= Beginning of Section =

-- ==== Sys2Proof/Machine/Core.lean ====
section
/-! DEFINITION. The model behind the host's interface. -/

def Sys2Proof.core : Host.Core := { State := Sys2Proof.Machine.State, Fault := Sys2Proof.Machine.Fault, Refusal := Sys2Proof.Machine.Refusal, step := Sys2Proof.Machine.step, reset := Sys2Proof.Machine.State.reset }
end

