/-! ## Encoding -/

/-- R141 to R143: decoding and encoding are inverse. Decoding the encoding of a well-formed instruction
gives it back, and a word decodes to an instruction only if it is that instruction's encoding, so every
legal word has one meaning and no bit of it is dropped. -/
def Obligations.DecodeEncodeAgree : Prop :=
  (∀ i : Instr, i.wf = true → decode (encode i) = .ok i) ∧
  (∀ (w : Word) (i : Instr), decode w = .ok i → w = encode i ∧ i.wf = true)

/-- R144: a word with OP in 0x08..0xFF, and a word with a known OP whose reserved bits are not zero or
whose T or C is nonzero where the opcode does not use it, is illegal; every other word is legal. -/
def Obligations.IllegalWordsRejected : Prop :=
  ∀ w : Word,
    (8 ≤ (w.extractLsb' 0 8).toNat → decode w = .error .reservedOpcode) ∧
    ((w.extractLsb' 0 8).toNat < 8 → w.legal = false → decode w = .error .reservedBits) ∧
    (w.legal = true → ∃ i, decode w = .ok i)

/-- R143 and R145: the words of the opcode table's rows and of the assembler's examples decode to the
instructions they stand for. -/
def Obligations.KnownWordsDecode : Prop :=
  decode 0x00000000#32 = .ok .nop ∧ decode 0x00000001#32 = .ok .reset ∧
  decode 0x00000202#32 = .ok (.setQt 2) ∧ decode 0x00001103#32 = .ok (.buildHt .ac 1) ∧
  decode 0x00000303#32 = .ok (.buildHt .dc 3) ∧ decode 0x00000004#32 = .ok .startScan ∧
  decode 0x00000005#32 = .ok .decodeMcu ∧ decode 0x00000006#32 = .ok .reconMcu ∧
  decode 0x00000007#32 = .ok .run ∧
  decode 0x00000101#32 = .error .reservedBits ∧ decode 0x00001002#32 = .error .reservedBits

/-! ## Steps and the command life cycle -/

/-- R502: how the engine executes a latched command word when its delay has passed; a word that decodes to
a well-formed instruction runs exactly that instruction. -/
def Obligations.LatchedWordRuns : Prop :=
  ∀ (s : State) (l : Latch), s.latch = some l → l.delay = 0 →
    (∀ i : Instr, decode l.word = .ok i → i.wf = true → step s = exec i s) ∧
    (l.word = 0x00000001#32 → step s = exec .reset s) ∧
    (l.word ≠ 0x00000001#32 → s.err = true → step s = .next (completed s)) ∧
    (s.err = false → (∀ i : Instr, decode l.word ≠ .ok i) → step s = .next (raised 0x01 0 s))

/-- R100, R114, R146, R504, R700, R720: while the latched command's delay has not passed, and while the latch
is empty, the step is the host's turn; a host with no statement leaves the state as it is. WR and a write of
any width do the bus write, RD and a read of any width the bus read, and the answer is recorded; RD binds the
data, and nothing on a bus error (log entries 1 and 22). WAIT ends exactly when BUSY is 0, and with the bus
error under the reset input (log entry 14). The reset input's change does what `BothResetsLeaveResetState`
says of it, and its release changes nothing else. -/
def Obligations.HostTakesTurns : Prop :=
  ∀ s : State,
    (s.latch = none → step s = .next (hostTurn s)) ∧
    (∀ l, s.latch = some l → l.delay ≠ 0 →
      step s = .next (hostTurn { s with latch := some { l with delay := l.delay - 1 } })) ∧
    (s.program = [] → hostTurn s = s) ∧
    (∀ rest, s.program = .wait :: rest →
      hostTurn s =
        if s.resetIn then { s with program := rest, responses := .busError :: s.responses }
        else if s.busy then s
        else { s with program := rest }) ∧
    (∀ a v rest, s.program = .wr a v :: rest →
      hostTurn s = answered (busWrite a 4 v { s with program := rest })) ∧
    (∀ a n v rest, s.program = .writeAccess a n v :: rest →
      hostTurn s = answered (busWrite a n v { s with program := rest })) ∧
    (∀ a n rest, s.program = .readAccess a n :: rest →
      hostTurn s = answered (busRead a n { s with program := rest })) ∧
    (∀ a name rest, s.program = .rd a name :: rest →
      (∀ w, (busRead a 4 { s with program := rest }).1 = .data w →
        hostTurn s =
          { answered (busRead a 4 { s with program := rest }) with bindings := (name, w) :: s.bindings }) ∧
      ((busRead a 4 { s with program := rest }).1 = .busError →
        hostTurn s = answered (busRead a 4 { s with program := rest }))) ∧
    (∀ b rest, s.program = .resetPin b :: rest → hostTurn s = setResetPin b { s with program := rest }) ∧
    setResetPin false s = { s with resetIn := false }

= End of Section =

Output every record above exactly as it appears.

Exercise answer =
-- ==== Sys2Proof/Machine/Core.lean ====
section
/-! DEFINITION. The model behind the host's interface. -/

def Sys2Proof.core : Host.Core := { State := Sys2Proof.Machine.State, Fault := Sys2Proof.Machine.Fault, Refusal := Sys2Proof.Machine.Refusal, step := Sys2Proof.Machine.step, reset := Sys2Proof.Machine.State.reset }
end

/-! ## Encoding -/

/-- R141 to R143: decoding and encoding are inverse. Decoding the encoding of a well-formed instruction
gives it back, and a word decodes to an instruction only if it is that instruction's encoding, so every
legal word has one meaning and no bit of it is dropped. -/
def Obligations.DecodeEncodeAgree : Prop :=
  (∀ i : Instr, i.wf = true → decode (encode i) = .ok i) ∧
  (∀ (w : Word) (i : Instr), decode w = .ok i → w = encode i ∧ i.wf = true)

/-- R144: a word with OP in 0x08..0xFF, and a word with a known OP whose reserved bits are not zero or
whose T or C is nonzero where the opcode does not use it, is illegal; every other word is legal. -/
def Obligations.IllegalWordsRejected : Prop :=
  ∀ w : Word,
    (8 ≤ (w.extractLsb' 0 8).toNat → decode w = .error .reservedOpcode) ∧
    ((w.extractLsb' 0 8).toNat < 8 → w.legal = false → decode w = .error .reservedBits) ∧
    (w.legal = true → ∃ i, decode w = .ok i)

/-- R143 and R145: the words of the opcode table's rows and of the assembler's examples decode to the
instructions they stand for. -/
def Obligations.KnownWordsDecode : Prop :=
  decode 0x00000000#32 = .ok .nop ∧ decode 0x00000001#32 = .ok .reset ∧
  decode 0x00000202#32 = .ok (.setQt 2) ∧ decode 0x00001103#32 = .ok (.buildHt .ac 1) ∧
  decode 0x00000303#32 = .ok (.buildHt .dc 3) ∧ decode 0x00000004#32 = .ok .startScan ∧
  decode 0x00000005#32 = .ok .decodeMcu ∧ decode 0x00000006#32 = .ok .reconMcu ∧
  decode 0x00000007#32 = .ok .run ∧
  decode 0x00000101#32 = .error .reservedBits ∧ decode 0x00001002#32 = .error .reservedBits

/-! ## Steps and the command life cycle -/

/-- R502: how the engine executes a latched command word when its delay has passed; a word that decodes to
a well-formed instruction runs exactly that instruction. -/
def Obligations.LatchedWordRuns : Prop :=
  ∀ (s : State) (l : Latch), s.latch = some l → l.delay = 0 →
    (∀ i : Instr, decode l.word = .ok i → i.wf = true → step s = exec i s) ∧
    (l.word = 0x00000001#32 → step s = exec .reset s) ∧
    (l.word ≠ 0x00000001#32 → s.err = true → step s = .next (completed s)) ∧
    (s.err = false → (∀ i : Instr, decode l.word ≠ .ok i) → step s = .next (raised 0x01 0 s))

/-- R100, R114, R146, R504, R700, R720: while the latched command's delay has not passed, and while the latch
is empty, the step is the host's turn; a host with no statement leaves the state as it is. WR and a write of
any width do the bus write, RD and a read of any width the bus read, and the answer is recorded; RD binds the
data, and nothing on a bus error (log entries 1 and 22). WAIT ends exactly when BUSY is 0, and with the bus
error under the reset input (log entry 14). The reset input's change does what `BothResetsLeaveResetState`
says of it, and its release changes nothing else. -/
def Obligations.HostTakesTurns : Prop :=
  ∀ s : State,
    (s.latch = none → step s = .next (hostTurn s)) ∧
    (∀ l, s.latch = some l → l.delay ≠ 0 →
      step s = .next (hostTurn { s with latch := some { l with delay := l.delay - 1 } })) ∧
    (s.program = [] → hostTurn s = s) ∧
    (∀ rest, s.program = .wait :: rest →
      hostTurn s =
        if s.resetIn then { s with program := rest, responses := .busError :: s.responses }
        else if s.busy then s
        else { s with program := rest }) ∧
    (∀ a v rest, s.program = .wr a v :: rest →
      hostTurn s = answered (busWrite a 4 v { s with program := rest })) ∧
    (∀ a n v rest, s.program = .writeAccess a n v :: rest →
      hostTurn s = answered (busWrite a n v { s with program := rest })) ∧
    (∀ a n rest, s.program = .readAccess a n :: rest →
      hostTurn s = answered (busRead a n { s with program := rest })) ∧
    (∀ a name rest, s.program = .rd a name :: rest →
      (∀ w, (busRead a 4 { s with program := rest }).1 = .data w →
        hostTurn s =
          { answered (busRead a 4 { s with program := rest }) with bindings := (name, w) :: s.bindings }) ∧
      ((busRead a 4 { s with program := rest }).1 = .busError →
        hostTurn s = answered (busRead a 4 { s with program := rest }))) ∧
    (∀ b rest, s.program = .resetPin b :: rest → hostTurn s = setResetPin b { s with program := rest }) ∧
    setResetPin false s = { s with resetIn := false }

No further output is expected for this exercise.